Regional News
Fracking emissions raise questions about "green" gas
This is the story of two papers. One paper, the 'natural gas is dirty' paper, came out in April. In it, several professors at Cornell University tried to quantify the
threat that natural gas poses to the atmosphere.
“This is a really dirty fuel from a greenhouse gas standpoint,” said Bob Howarth, a professor of ecology at Cornell. He and his co-authors argue
in their paper that natural gas is actually way dirtier than coal. That’s
because of all the methane that leaks out during drilling, processing and storing
natural gas. That’s a problem, because methane is much worse for the climate in
the short term than carbon dioxide, the gas that results from burning coal.
“If one is concerned about global warming, we have got to do everything we can
to reduce methane emissions," Howarth said. "I don’t think we should rely on coal either. We
have to be serious about moving to truly renewable energies.”

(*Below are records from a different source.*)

/-- PRIMEGEN (42_random_prime.md section 2; the supply and the count of draws are the model's, log 2): the
errors in order; otherwise candidate `j`, counted from 0, is formed from consultation `start j` of the
supply and tested with the draws up to `start (j + 1)`. The first candidate in draw order whose verdict
(R354, with trial division and the rounds given) is 1 is written, with its index `j + 1` in RES0: it has
exactly `n` bits, is odd and has no odd prime below 1000 as a proper factor. FunctionFailed arises only
where a consulted draw failed after refused candidates alone, or where all 2^20 candidates were refused.
`n = 2` yields 3 on attempt 1 whatever is drawn. -/
def Obligations.PrimegenAcceptsOnlyFittingCandidates : Prop :=
  ∀ (s : State) (rd : Reg) (bits rounds : BitVec 16),
    let n := bits.toNat
    let k := if rounds.toNat = 0 then 40 else rounds.toNat
    let candidate : Nat → Nat := fun i =>
      (2 ^ (n - 1) + (Config.source i).getD 0 % 2 ^ (n - 1)) ||| 1
    let test : Nat → Except ErrCode Bool × Nat := fun i =>
      millerRabin Config.source (i + 1) (candidate i : Int) k true
    let start : Nat → Nat := fun j => (fun i =>
      if Config.source i = none then i + 1 else i + 1 + (test i).2)^[j] s.draws
    let drawFailed : Nat → Prop := fun j =>
      ∃ h, start j ≤ h ∧ h < start (j + 1) ∧ Config.source h = none
    let refused : Nat → Prop := fun j => ¬ drawFailed j ∧ (test (start j)).1 = .ok false
    (n < 2 → exec (.primegen rd bits rounds) s = .next (s.ended 12)) ∧
    (8192 < n → exec (.primegen rd bits rounds) s = .next (s.ended 9)) ∧
    (2 ≤ n → n ≤ 8192 →
      (∃ j < 2 ^ 20, (∀ h < j, refused h) ∧ ¬ drawFailed j ∧ (test (start j)).1 = .ok true ∧
        let c := candidate (start j)
        2 ^ (n - 1) ≤ c ∧ c < 2 ^ n ∧ c % 2 = 1 ∧
        (∀ q : Nat, q.Prime → 3 ≤ q → q < 1000 → q ∣ c → q = c) ∧
        exec (.primegen rd bits rounds) s = .next (({ s with
          regs := s.regs.set rd (c : Int), res0 := BitVec.ofNat 64 (j + 1), res1 := 0
          draws := start (j + 1) } : State).ended 0)) ∨
      (∃ j < 2 ^ 20, (∀ h < j, refused h) ∧ drawFailed j ∧
        exec (.primegen rd bits rounds) s =
          .next (({ s with draws := start (j + 1) } : State).ended 8)) ∨
      ((∀ h < 2 ^ 20, refused h) ∧
        exec (.primegen rd bits rounds) s =
          .next (({ s with draws := start (2 ^ 20) } : State).ended 8))) ∧
    (n = 2 → exec (.primegen rd bits rounds) s = .next (
      match Config.source s.draws with
      | none => ({ s with draws := s.draws + 1 } : State).ended 8
      | some _ => ({ s with
          regs := s.regs.set rd 3, res0 := 1, res1 := 0, draws := s.draws + 1 } : State).ended 0))

/-! ## AES -/

/-- For every key and block, `AES_D(key, AES_E(key, in)) = in`, and the other way round (last sentence of
R412). -/
def Obligations.AesDecryptionInvertsEncryption : Prop :=
  ∀ (key : List Byte) (b : Block), aesD key (aesE key b) = b ∧ aesE key (aesD key b) = b

/-- R420: AESBLK: the errors in order; else the sixteen bytes of the transformed block stand at the
destination, read as they were before, and every other byte reads as before. -/
def Obligations.AesblkTransformsOneBlock : Prop :=
  ∀ (s : State) (dec : Bool) (imm : BitVec 32), Memory.wf s.buf →
    let L := imm.toNat
    let src := s.latched.arg0.toNat
    let dst := s.latched.arg2.toNat
    let ka := s.latched.arg4.toNat
    let lenOk := L = 16 ∨ L = 24 ∨ L = 32
    let rangesOk := ka + L ≤ 65536 ∧ src + 16 ≤ 65536 ∧ dst + 16 ≤ 65536
    (¬ lenOk → exec (.aesblk dec imm) s = .next (s.ended 4)) ∧
    (lenOk → ¬ rangesOk → exec (.aesblk dec imm) s = .next (s.ended 10)) ∧
    (∀ key input : List Byte, lenOk → rangesOk → key.length = L → input.length = 16 →
      s.Holds ka key → s.Holds src input →
      ∃ t, exec (.aesblk dec imm) s = .next t ∧
        t = ({ s with buf := t.buf, res0 := 0, res1 := 0 } : State).ended 0 ∧
        ∀ x, memGet t.buf x = if dst ≤ x ∧ x < dst + 16
          then (if dec then aesD key (Block.ofBytes input)
            else aesE key (Block.ofBytes input)).toBytes[x - dst]?
          else memGet s.buf x)

/-- A chunk decrypts back, in every mode, for every key and feedback (R454, R458): the ciphertext has the
padded length, decryption gives the padded chunk and the same new feedback, and the last byte of the
padded chunk is its pad length (R452, R453). -/
def Obligations.ChunksDecryptBack : Prop :=
  ∀ (mode : Mode) (key : List Byte) (fb : Block) (p : List Byte),
    (encryptChunk mode key fb p).1.length = 16 * (p.length / 16 + 1) ∧
    decryptChunk mode key fb (encryptChunk mode key fb p).1 =
      (pad p, (encryptChunk mode key fb p).2) ∧
    padByte (pad p) = some (16 - p.length % 16) ∧
    (pad p).take ((pad p).length - (16 - p.length % 16)) = p

/-- AESENCS (44_aes_modes.md section 2; how the IV is read from the supply and the count of draws are the
model's, log 2): the errors in order; else the ciphertext, followed in every mode but ECB by the drawn
IV, stands at the destination, the context holds the new stream, RES0 is the number of bytes written and
RES1 the pad length; a failed draw is FunctionFailed. -/
def Obligations.AesencsStartsAnEncryptedStream : Prop :=
  ∀ (s : State) (k : CtxIx) (mode : Mode) (imm : BitVec 32), Memory.wf s.buf →
    let KL := imm.toNat
    let src := s.latched.arg0.toNat
    let L := s.latched.arg1.toNat
    let dst := s.latched.arg2.toNat
    let cap := s.latched.arg3.toNat
    let ka := s.latched.arg4.toNat
    let iv := if mode = .ecb then 0 else 16
    let lenOk := KL = 16 ∨ KL = 24 ∨ KL = 32
    let rangesOk := src + L ≤ 65536 ∧ dst + cap ≤ 65536 ∧ ka + KL ≤ 65536
    let out := 16 * (L / 16 + 1) + iv
    let started : List Byte → List Byte → Block → List Byte → State → Nat → Prop :=
      fun key p fb0 ivBytes t used =>
        t = ({ s with
          buf := t.buf
          ctxs := s.ctxs.set k ⟨true, .enc, mode, KL, Vector.ofFn fun i => key.getD i 0,
            (encryptChunk mode key fb0 p).2⟩
          res0 := BitVec.ofNat 64 out, res1 := BitVec.ofNat 64 (16 - L % 16)
          draws := s.draws + used } : State).ended 0 ∧
        ∀ x, memGet t.buf x = if dst ≤ x ∧ x < dst + out
          then ((encryptChunk mode key fb0 p).1 ++ ivBytes)[x - dst]? else memGet s.buf x
    (¬ lenOk → exec (.aesencs k mode imm) s = .next (s.ended 4)) ∧
    (lenOk → ¬ rangesOk → exec (.aesencs k mode imm) s = .next (s.ended 10)) ∧
    (lenOk → rangesOk → L = 0 → exec (.aesencs k mode imm) s = .next (s.ended 6)) ∧
    (lenOk → rangesOk → L ≠ 0 → cap < out → exec (.aesencs k mode imm) s = .next (s.ended 5)) ∧
    (∀ key p : List Byte, lenOk → rangesOk → L ≠ 0 → out ≤ cap → key.length = KL → p.length = L →
      s.Holds ka key → s.Holds src p → ∃ t, exec (.aesencs k mode imm) s = .next t ∧
        (mode = .ecb → started key p .zero [] t 0) ∧
        (mode ≠ .ecb →
          match Config.source s.draws with
          | none => t = ({ s with draws := s.draws + 1 } : State).ended 8
          | some r => started key p (Block.ofBytes (bytesOf r 16)) (bytesOf r 16) t 1))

Howarth’s 'natural gas is dirty' paper was published in a journal called
Climatic Change, in a section reserved for new research meant to stir the pot. And stir the pot it definitely did. Now, the same journal plans to publish a
study that directly disputes the 'natural gas is dirty' paper. This one is
authored by another Cornell professor and argues that natural gas is clean.
So to sum up: two professors from the same school, writing for the same
journal, having very different takes on how natural gas affects the climate.
“The point is the easy transition would be to simply encourage the substitution
of gas for coal for electricity," said Larry Cathles, author of the second study, saying that 'natural gas is clean.' Among his arguments: the estimate in the 'natural gas is dirty' paper that up
to 7.9 percent of gas leaks during production is way off base. “It’s a valuable commodity, there is absolutely no incentive to leak that much,” Cathles said.
The Environmental Protection Agency has taken a similar position: since methane
is the main ingredient in natural gas, it stands to reason that drillers would
rather capture it than waste it.
Cathles says the 'natural gas is dirty' study is wrong in other ways too. He disagrees with the numbers the authors
chose and how they weighted them. Another point: methane stays in the
atmosphere for a much shorter time period than carbon dioxide, so even though
its worse for the atmosphere, it has less time to do damage.
But another author of the April findings, Tony Ingraffea, says he stands behind
their original findings. “Absolutely, no budge,” he said.
Ingraffea is on leave from Cornell. He gives talks across upstate warning
people that New York's proposed hydrofracking regulations do very little
about methane emissions. “Speaking as a professor, if I were to grade it A to F? F.”
But the larger issue here is whether or not science supports the commonly held
belief that natural gas is a cleaner fuel. So far that open question hasn’t
stopped the rise of natural gas. The U.S. Energy Information Administration expects a 16 percent increase in use
in the next two decades or so. And the push is on to use it more for
transportation. Congress is considering a bill to subsidize a network of
natural gas filling stations. That bill already has 181 co-sponsors.
But all that is happening while the jury is still out on whether natural gas
would actually offer a greener future.